Limiting import of large files to specific number of lines

(1) By Joe (jmwatx) on 2020-09-29 21:10:34 [source]

If you're importing large csv/text files on a regular basis, it'd be nice to be able to limit the number of rows imported just for testing purposes. Say you only want to import the top 1000 rows of a file to see the header and what the data looks like.

Is there a built-in way to do this that I'm unaware of? It might be nice for an option in the CLI .import command, such as "--limit 1000" or something like that.

Currently I'm having to "head file -n 1000" and then have SQLite import that file, but it'd be easier if I could just limit within the CLI instead.

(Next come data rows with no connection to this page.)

/-- A command ends: its buffers go back, it leaves every wait list, and its completion is posted on its ring, queued as a
response of its session (whose LAST segment completes it), or sent on the management path. A host completion that a reset drops is counted and not posted
(R119, R397); a dropped admin completion vanishes (R107). -/
def State.deliver (s : State) (w : Work) (r : Result) : State :=
  let (s, w, r) := s.pairResult w r
  let s := s.mirror w r
  let s := if r.status = .moved then s.updCluster fun c => { c with moved := inc64 c.moved } else s
  let s := (s.leaveWait w.stamp).dropWork w.stamp
  let c : Completion := { tag := w.desc.tag, head := 0, phase := false, result := r }
  match w.carrier with
  | .ring n =>
    let s := (s.releaseOf w w.buffers).countStatus n r.status
    if w.dropped then s.emit (.dropped c) else s.postRing (.data n) w.fn w.desc.tag r
  | .admin f =>
    let s := s.releaseOf w w.buffers
    (if w.dropped || w.muted then s else (s.countStatus (4096 + f) r.status).postRing (.admin f) f w.desc.tag r).admClosed f
  | .wire n q =>
    match s.session? n with
    | none => (s.releaseOf w w.buffers).emit (.dropped c)
    | some _ => s.updSession n fun x => x.respond q w r
  | .mgmt =>
    let s := s.releaseOf w w.buffers
    (s.updHost fun h => { h with total := bump h.total r.status.index }).emit (.mgmtCompletion c w.data)

/-- A command that ends without having entered: refused or answered at its stamp. -/
def State.answer (s : State) (w : Work) (st : Status) (detail : Nat) : State :=
  s.deliver w { status := st, commit := w.stamp, detail := detail }

/-- A refusal that is never placed in the order: mode and time (R79). -/
def State.answerUnstamped (s : State) (w : Work) (st : Status) (detail : Nat) : State :=
  s.deliver w { status := st, commit := 0, detail := detail }

/-- A write's charge leaves the quota count (R47). -/
def State.uncharge (s : State) (w : Work) : State :=
  let c := (w.items.map Item.charge).sum
  if c = 0 then s else s.updSpace w.desc.ns.toNat fun n => { n with charged := n.charged - c }

/-- A failed or caught command ends without effect: it leaves the gate, and no version comes of it (R93, R210). -/
def State.endWithout (s : State) (w : Work) (r : Result) : State :=
  let s := s.uncharge w
  let s := if isWriteOp w.op then s.gateLeave w.stamp else s
  s.deliver { w with data := [] } r

/-- A command fails at its stamp's order with a status and detail. -/
def State.failWork (s : State) (w : Work) (f : Fail) : State :=
  s.endWithout w { status := f.1, commit := w.stamp, detail := f.2 }

/-! ## Catching (R34, R35, R90, R93) -/

/-- A command that a reset, a close or its timeout can catch (R93): a data command before its point of no return; a FLUSH at any
time before it completes. -/
def Work.catchable (w : Work) : Bool := isDataOp w.op && !w.ponr && !w.posted

/-- A command that an ABORT can catch: never an ABORT, a NOP or an admin command (R90). -/
def Work.abortable (w : Work) : Bool := w.catchable && w.op != 0x21 && w.op != 0x22

/-- Waiting in the sense of R34: for an ORDERED predecessor, at the gate, for a buffer, for an internal completion (the first byte's
release among them), or for a cipher pair while every pair is fenced (R283). A command that an exit from a power state delays counts as
executing (R124). -/
def State.waits (s : State) (w : Work) : Bool :=
  !w.exit && (match w.phase with
    | .ordered | .gate | .buffer | .media | .journal | .flush | .release => true
    | .cipher => s.pairs.isEmpty
    | _ => false)

/-- A caught command ends with a status. -/
def State.catchWork (s : State) (w : Work) (st : Status) : State := s.failWork w (st, 0)

/-- A command's timeout at its stamp (R34). -/
def State.timeoutApply (s : State) (id : Stamp) : State :=
  match s.work? id with
  | none => s
  | some w => if w.catchable ∧ s.waits w then s.catchWork w .timedOut else s

/-- ABORT at its stamp (R90): what it reports in its detail, with the target caught. -/
def State.abortApply (s : State) (ctx tag st : Nat) : State × Nat :=
  match s.works.find? fun w => w.carrier.context = some ctx && !w.posted && w.desc.tag.toNat = tag && decide (w.stamp < st) with
  | none => (s, if s.answering fun n r => n = ctx && r.tag.toNat = tag && decide (r.stamp < st) then 0 else 2)
  | some w => if w.abortable then (s.catchWork w .aborted, 1) else (s, 0)

/-- The commands of a context stamped below a reset are decided (R93, R118): caught, or left to run on. -/
def State.resetContext (s : State) (ctx st : Nat) : State :=
  (s.works.filter fun w => w.carrier.context = some ctx && w.catchable && decide (w.stamp < st)).foldl
    (fun s w => s.catchWork w .queueReset) s

/-- Ring state at a reset's stamp (R118): entries not fetched are discarded, FAULTED clears, fetching resumes at the tail. -/
def State.resetRing (s : State) (ctx : Nat) : State :=
  s.updRing ctx fun r =>
    { r with discard := r.fetch, resume := r.tail, fetch := r.tail, faulted := false, held := false }

/-- A context's commands below a stamp have all posted. -/
def State.contextQuiet (s : State) (ctx st : Nat) : Bool := !s.openBefore ctx st

/-- A context's binding to a host ring is freed (R95, R119). -/
def State.freeRing (s : State) (ctx : Nat) : State := s.updHost fun h => { h with rings := mapErase h.rings ctx }

/-! ## Function resets (R119, R120) -/

/-- Commands of a function's data rings at a function-level reset: those caught end without effect and without completion,
the others keep their effect, and their completion is dropped. Answers how many of each. -/
def State.flrCommands (s : State) (f : Nat) : State × Nat × Nat :=
  let own (w : Work) : Bool := w.fn = f && !w.posted && (match w.carrier with | .ring _ => true | _ => false)
  let caught := s.works.filter fun w => own w && w.catchable
  let kept := s.works.filter fun w => own w && !w.catchable
  let s := caught.foldl (fun s w => s.catchWork { w with dropped := true } .queueReset) (s.muteArrivals f true)
  let s := s.updWorks fun ws => ws.map fun w =>
    if own w ∨ w.carrier = .admin f then { w with dropped := true } else w
  (s, caught.length, kept.length)

/-- The function's rings are freed, and its page and MSI-X table return to their reset values. KEK and nonce stay (R284), and so do
mask and routes (R379). -/
def State.flrRegisters (s : State) (f : Nat) : State :=
  let rings := s.host.rings.filter fun r => r.2.fn != f
  let s := s.updHost fun h => { h with rings := rings }
  s.updFn f fun x => { pci := x.pci, kek := x.kek, kekVersion := x.kekVersion, nonce := x.nonce }

/-- A function-level reset of one function at its stamp. -/
def State.flrOne (s : State) (f : Nat) : State × Nat × Nat :=
  let (s, a, b) := s.flrCommands f
  (s.flrRegisters f, a, b)

/-! ## What waits for other commands -/

/-- The version kind that an item creates. -/
def Item.kind (i : Item) : Kind := if i.opcode = 0x12 ∨ i.opcode = 0x13 then .tombstone else if i.opcode = 0x15 then .touch else .value

/-- Value bytes that an item's record holds. -/
def Item.bytes (i : Item) : Nat := if i.kind = .value then i.value.length else 0

/-- A write is on flash, or has ended without effect (R91). -/
def State.writeDone (s : State) (w : Work) : Bool :=
  w.ponr && (w.items.all fun i => i.loc.all fun l =>
    s.programmed l (recordUnits i.key.length i.bytes)) &&
  s.journaled (w.items.map Item.wseq)

/-- Versions of a namespace (0: of all) below a stamp whose record, or its journal entry, is not programmed yet. -/
def State.unprogrammed (s : State) (ns st : Nat) : Bool :=
  s.index.keys.any fun k => (ns = 0 || k.ns = ns) && k.versions.any fun v =>
    decide (v.stamp < st) &&
    (!(v.loc.all fun l => s.programmed l (recordUnits k.key.length v.value.length)) ||
     !s.journaled [v.wseq])

/-- A FLUSH may complete (R91). -/
def State.flushDone (s : State) (ns st : Nat) : Bool :=
  (s.works.all fun w => !(isWriteOp w.op && decide (w.stamp < st) && (ns = 0 || w.desc.ns.toNat = ns)) || s.writeDone w) &&
  !s.unprogrammed ns st

/-- A FLUSH forces every open segment that holds a write it covers, and the journal page that holds an entry of one (R91, R227): what has
reached its place at its stamp. -/
def State.forceFlush (s : State) (ns st : Nat) : State :=
  let covers (n : Nat) (t : Stamp) : Bool := (ns = 0 || n = ns) && decide (t < st)
  (s.forceWhere fun n g => (g.recs.any fun p => covers p.ns p.stamp) ||
    (s.works.any fun w => isWriteOp w.op && covers w.desc.ns.toNat w.stamp && w.items.any fun i => i.loc.any fun l => l.segment = n)).updDelta fun d =>
      { d with jForced := d.jForced || d.journal.any fun j => covers j.ns j.stamp }

/-- What a waiting FLUSH covers and has reached its place since is forced too. -/
def State.forceCovered (s : State) (ns st : Nat) : State :=
  let late := s.works.filter fun w => isWriteOp w.op && decide (w.stamp < st) && (ns = 0 || w.desc.ns.toNat = ns) && !s.writeDone w
  let open_ (i : Item) : Option Nat := i.loc.bind fun l => if s.programmed l (recordUnits i.key.length i.bytes) then none else some l.segment
  let segs := late.flatMap fun w => w.items.filterMap open_
  if late.isEmpty then s
  else (s.forceWhere fun n _ => n ∈ segs).updDelta fun d =>
    { d with jForced := d.jForced || (late.any fun w => d.journal.any fun j => w.items.any fun i => i.wseq = j.wseq) }

/-- What a command that waits for others can do now: a FLUSH, a write under write-through, a reset or a close of a
context. -/
def State.settleOne (s : State) (w : Work) : State :=
  match w.phase with
  | .flush => if s.flushDone w.desc.ns.toNat w.stamp then s.deliver w { commit := w.stamp } else s.forceCovered w.desc.ns.toNat w.stamp
  | .program =>
    if !s.pins.writeThrough || s.writeDone w then
      let stay := { w with posted := true, phase := .index, handles := [], buf := none }
      (s.deliver w w.result).addWork stay
    else s
  | .admin =>
    let ctx := w.desc.param 0x20 2
    if w.op = 0x82 ∧ s.contextQuiet ctx w.stamp then s.deliver w { commit := w.stamp }
    else if w.op = 0x81 ∧ s.contextQuiet ctx w.stamp then (s.freeRing ctx).deliver w { commit := w.stamp }
    else s
  | _ => s

/-- Every waiting command in stamp order. -/
def State.settle (s : State) : State :=
  (s.works.map Work.stamp).foldl (fun s st => match s.work? st with | none => s | some w => s.settleOne w) s

end Sys2Proof.Machine
end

(2) By Roman (moskvich412) on 2020-09-29 23:02:52 in reply to 1 [link] [source]

Dear Joe,

I am not a developer, but I think that for some tests the functionality you request could be useful. However, logically, order of rows in a table is irrelevant, thus specifying first 1000 instead of explicit WHERE clause is ambiguous. You rely on the process that prepared the CSV file to make the first 1000 rows contain what you want. If you do, the same preparation step could limit the rows.

Situation is more difficult if you are loading several CSV files, which are linked with a FOREIGN KEY. Then there is no guarantee that the first 1000 rows of one table satisfy foreign constrain of the first 1000 of another table. Again, you would have to rely on the process that prepared CSV files and again, this is the process that could apply limit meaningfully.

Therefore, logically, limit must be apply at the level of producing CSV files, not at the level of their import. Same idea in SQL: LIMIT could be added at the end of SELECT, but not at the end of INSERT.

Roman

(3) By Joe (jmwatx) on 2020-09-30 00:38:39 in reply to 2 [link] [source]

The import to a table with foreign key restraints has worked for me in the past when trying to import a specific subset from the data without taking it all of the file - and in this case SQLite works perfectly.

I'm speaking more about quickly looking at data structure rather than values themselves. In this case a way to take the first N rows from the file for a quick examination might be useful. Rather than read in all 20GB of a file, you could read in a small part of the file to get an idea of what the data might look like.